DIRECTIONS FOR THIS TASK:
Of the lines below, report only those that contain "regF".

--- LISTED RECORDS ---

-- ==== Sys2Proof/Tests/Slice0.lean ====
section
/-! SUPPORT. The model's own tests: for every statement a state and operands that meet its hypotheses, clause by clause; an
ill-formed command for every check of WellFormed; and results worked out by hand from the spec. -/

namespace Sys2Proof.Tests

open Sys2Proof Sys2Proof.Machine

set_option linter.unusedVariables false
set_option maxRecDepth 100000
set_option Elab.async false

/-! ## The states of the tests -/

def acc0 : Acc := { t := 10000000, part := 0, req := 0 }
def st : State := State.reset
def cfgChan (c : Nat) (ctrl : Word) (x : Chan) : State :=
  ({ (((st.setReg (R.LSC_CTRL c) ctrl).setReg (R.LSC_WIRE_K c) 0xFA00).setReg (R.LSC_WIRE_T c) 0x115E).setReg (R.LSC_PROT c) 0 with
     load := { clockOn := true } } : State).setChan c x
def sw1 : State := (st.setReg (R.SWC_CTRL) 1 |>.setReg (R.SWP_PORT_CFG 3) 0x05F20001).setPort 3 { up := true, rate := 2 }
def txP : Packet := { writer := 7, data := List.replicate 60 1, copy := some { frame := 0, len := 64, charge := 1, port := 4 } }
def txS : State := { (sw1.setQueue 29 { visible := [txP] }) with pool := { (sw1.setQueue 29 { visible := [txP] }).pool with nextFrame := 1, frames := [(0, { cells := [0] })] } }
def txP2 : Packet := { txP with claimed := true, copy := txP.copy.map (fun m => { m with begun := true }) }
def txE : State := (txS.setQueue 29 { visible := [txP2] }).setPort 3 { up := true, rate := 2, sending := some 5 }
def laP : Packet := { txP with copy := txP.copy.map (fun m => { m with eligible := false, launch := some (500, false) }) }
def laS : State := txS.setQueue 29 { visible := [laP] }
def txqP : Packet := { data := leBytes 8 0 ++ leBytes 2 14 ++ [(3 : Byte), 0] ++ leBytes 4 0 ++ List.replicate 14 7 }
def txqS : State := (st.setReg (R.PTP_QUEUES 1) (word (700 * 65536))).setQueue 700 { visible := [txqP] }
def qp : Packet := { data := List.replicate 40 1, cells := [0] }
def dmS : State × DmaMove :=
  let s := ((((st.setDchan 20 { state := .running, pc := 4 }).writeNum 0x22F05040 4 0x19001000).writeNum 0x22F05044 4 0x01020304).writeNum 0x22F05048 4 700).writeNum 0x22F0504C 4 40
  (s, (s.dchan 20).moveOf (s.dmaWord 20 0) (s.dmaWord 20 1) (s.dmaWord 20 2) (s.dmaWord 20 3) none)
def gwE : GwEvent := { kind := 1, direct := some 5, data := [0x20, 2] }
def gwM : KMap Word := [(0x30400054, 0x40000000), (0x30400058, 700), (0x30402BC0, 0x00000E00), (0x30402BC4, 0x98000000), (0x30402BC8, 0x30022000), (0x30402BCC, 0x00010000)]
def gwS : State := { (st.setReg R.GW_CTRL 1).setReg (R.GW_GROUP_EN 0) 1 with gwSet := { copy0 := gwM, copy1 := gwM }, gway := { queue := [gwE] } }
def gwJ : RouteJob := { event := gwE, source := 5, entry := 700, colour := false, owner := 0, group := 0 }
def gwS2 : State := { gwS with gway := { jobs := [gwJ] } }
def tpP : Packet := { data := leBytes 8 0 ++ leBytes 4 0xEE00 ++ [(0x21 : Byte), 0x33] ++ leBytes 2 0 ++ leBytes 4 10 ++ leBytes 4 0 ++ List.replicate 10 1 }
def tpS : State := ((((st.setReg R.TPE_CTRL 1).setReg R.TPE_BUF_HI 8).setReg (R.TPE_CHCFG 3) 0x81000009).setReg (R.TPE_CHADDR 3) 0x21 |>.setReg (R.TPE_CHQ 3) (word (700 + 701 * 65536))).setQueue 701 { visible := [tpP] }
def zspS (body : List Byte) (z : ZspState) : State :=
  { ((((st.setReg R.PWR_CFG 0x10).setReg R.PWR_ZSP_CFG 0x4000).setReg R.PWR_ZSP_CAN 0x03090000).setMb 3 9
      { code := .rxFull, words := classicWords 0x18FF0000 body [] }) with pwr := { zsp := { state := z } } }
def ulfS (u : Ulf) : State := { (st.setReg R.ULF_CTRL 0x03E80001) with hw := { st.hw with paired := true }, ulf := u }
def ulfUp : Ulf := { state := .up, lock := 3, credP := 9, credNp := 9, credC := 9, credT := 9, credPr := 9 }
def flF : List Byte := leBytes 8 (4 + 4096 + 77 * 2 ^ 48) ++ leBytes 8 (3 * 2 ^ 36) ++ List.replicate 56 0
def flG : List Byte := leBytes 8 (4 + 5 * 4096) ++ List.replicate 64 0
def prS (x : Pair) (u : Ulf) : State :=
  { ((st.setReg R.PAIR_CFG 1).setReg R.ULF_CTRL 0x03E80001).setReg (R.PAIR_PCFG 3) 0x80000000 with
    hw := { st.hw with paired := true }, parts := { table := [(0, { state := .running }), (3, { state := .running })] }, pair := x, ulf := u }
def prU (m : PairMsg) : Ulf := { ulfUp with msgs := [m] }
def prR (r : Role) : Pair := { parts := [(3, { role := r })] }
def prC (m : PairMsg) (c : PendingCommit) : State :=
  { prS { prR .active with contact := true, leased := true, pSynced := 8, pHealthy := 8 } (prU m) with coh := { (prS {} {}).coh with banks := [(3, { pending := some c })] } }
def upS (r : ActRecord) : State := { st with upd := { copy0 := { r with seq := 9 } } }
def upM (n : Nat) : List Byte := List.replicate n 0 ++ [1]
def jP : Packet := { data := List.replicate 128 4, cells := [0] }
def jS : State := (st.setReg R.STOR_JCFG 0x800002BC).setQueue 700 { visible := [jP] }

def canP : Packet := { data := List.replicate 12 0 ++ leBytes 4 2 ++ List.replicate 8 0 ++ [7, 8] }
def canQ : State := ((st.setReg (R.CAN_TXSCFG 9) 0x800002BC).setQueue 700 { visible := [canP] }).setCan 9 { ctrl := 1, ready := some 0 }

def txqB : State := (st.setReg (R.PTP_QUEUES 1) (word (700 * 65536))).setQueue 700 { visible := [jP] }
def p25P : Packet := { data := List.replicate 40 1, copy := some { frame := 0, len := 44, charge := 1, port := 4 } }
def mcM : KMap Word := [(0x30601C00, 0), (0x30601C04, 8), (0x30601C08, 16), (0x30601C0C, 0x80000013)]
def mcS : State := { prS (prR .standby) ulfUp with pt := { copy0 := mcM, copy1 := mcM } }
def crS (u : Ulf) : State :=
  let s := prC { kind := 1 } { time := 1000000, all := false, pairMode := true, stage := .prepared }
  { s with hw := { s.hw with unitId := 1 }, ulf := u, pair := { prR .standby with contact := true, leased := true, pActive := 8 } }
def jtS (u : Ulf) : State :=
  let s := prS { contact := true } u
  { s with hw := { s.hw with unitId := 1 }, coh := { s.coh with banks := [(0, { pending := some { time := 5000000, all := true, pairMode := true } })] } }

/-! ## Hypotheses that are met -/

theorem test_meets_clockSlewAndStep :
    (∃ (a : Acc) (d : Fin 2) (s : State), s.clk.held = false ∧ (s.advance a.t).checkPage a (R.PTP_CMD d) true 4
        = none)
    ∧ (∃ (a : Acc) (d : Fin 2) (s : State), s.clk.held = false ∧ (s.advance a.t).checkPage a (R.PTP_CMD d) true 4
        = none)
    ∧ (∃ (a : Acc) (d : Fin 2) (rate : Word) (s : State), s.clk.held = false ∧ (s.advance a.t).checkPage a
        (R.PTP_RATE d) true 4 = none) :=
  ⟨⟨acc0, 1, st.setDom 1 { adjOfs := 0xFFFFFFF0 }, by decide +kernel⟩,
   ⟨acc0, 0, st.setDom 0 { adjOfs := 0xFFFFFFF0, slewLeft := 7 }, by decide +kernel⟩,
   ⟨acc0, 1, 0x80000000, st, by decide +kernel⟩⟩

theorem test_meets_clockStates :
    (∃ (a : Acc) (d : Fin 2) (s : State), s.clk.held = false ∧ (s.advance a.t).checkPage a (R.PTP_CMD d) true 4
        = none ∧ (s.advance a.t).domEn d = true)
    ∧ (∃ (a : Acc) (d : Fin 2) (s : State), s.clk.held = false ∧ (s.advance a.t).checkPage a (R.PTP_CMD d) true 4
        = none ∧ ((s.advance a.t).dom d).state = .synced)
    ∧ (∃ (a : Acc) (d : Fin 2) (s : State), s.clk.held = false ∧ (s.advance a.t).checkPage a (R.PTP_CMD d) true 4
        = none)
    ∧ (∃ (t : Nat) (d : Fin 2) (s : State), s.clk.held = false ∧ ((s.advance t).dom d).state = .synced ∧
        (s.advance t).regF (R.PTP_CFG d) 31 16 ≠ 0 ∧ ((s.advance t).dom d).lastAdjust + (s.advance t).regF
        (R.PTP_CFG d) 31 16 * 1000000 ≤ (s.advance t).clk.lt)
    ∧ (∃ (t : Nat) (d : Fin 2) (s : State), s.clk.held = false ∧ ((s.advance t).dom d).state = .holdover ∧
        (s.advance t).regF (R.PTP_CFG d) 15 8 ≠ 0 ∧ ((s.advance t).dom d).holdSince + (s.advance t).regF
        (R.PTP_CFG d) 15 8 * 1000000000 ≤ (s.advance t).clk.lt)
    ∧ (∃ (t : Nat) (s : State), s.clk.held = false ∧ (s.advance t).clk.switching = true ∧ (s.advance t).clk.phase
        = 0) :=
  ⟨⟨acc0, 1, st.setReg (R.PTP_CFG 1) 1, by decide +kernel⟩,
   ⟨acc0, 0, st.setDom 0 { state := .synced }, by decide +kernel⟩,
   ⟨acc0, 0, st.setDom 0 { stamps := [⟨3, 0, 9, 50⟩] }, by decide +kernel⟩,
   ⟨1000000000, 1, st.setDom 1 { state := .synced }, by decide +kernel⟩,
   ⟨20000000000, 0, st.setDom 0 { state := .holdover }, by decide +kernel⟩,
   ⟨50, { st with clk := { switching := true } }, by decide +kernel⟩⟩

theorem test_meets_shortCircuit :
    (∃ (t : Nat) (ch : Fin 128) (ma : Int) (s : State), s.clk.held = false ∧ ((s.advance t).chan ch).conducting
        = true ∧ (chTripMa ch : Int) ≤ ma.natAbs)
    ∧ (∃ (t : Nat) (bank : Fin 4) (s : State), s.clk.held = false ∧ ((s.advance t).lbank bank).scWindow.any (fun
        e => e ≤ (s.advance t).clk.lt) = true) :=
  ⟨⟨100, 90, 18000, st.setChan 90 { st := .on }, by decide +kernel⟩,
   ⟨300, 2, st.setLbank 2 { scWindow := some 250 }, by decide +kernel⟩⟩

---

SOLUTION FOR THIS PROBLEM:
        (s.advance t).regF (R.PTP_CFG d) 31 16 ≠ 0 ∧ ((s.advance t).dom d).lastAdjust + (s.advance t).regF
        (s.advance t).regF (R.PTP_CFG d) 15 8 ≠ 0 ∧ ((s.advance t).dom d).holdSince + (s.advance t).regF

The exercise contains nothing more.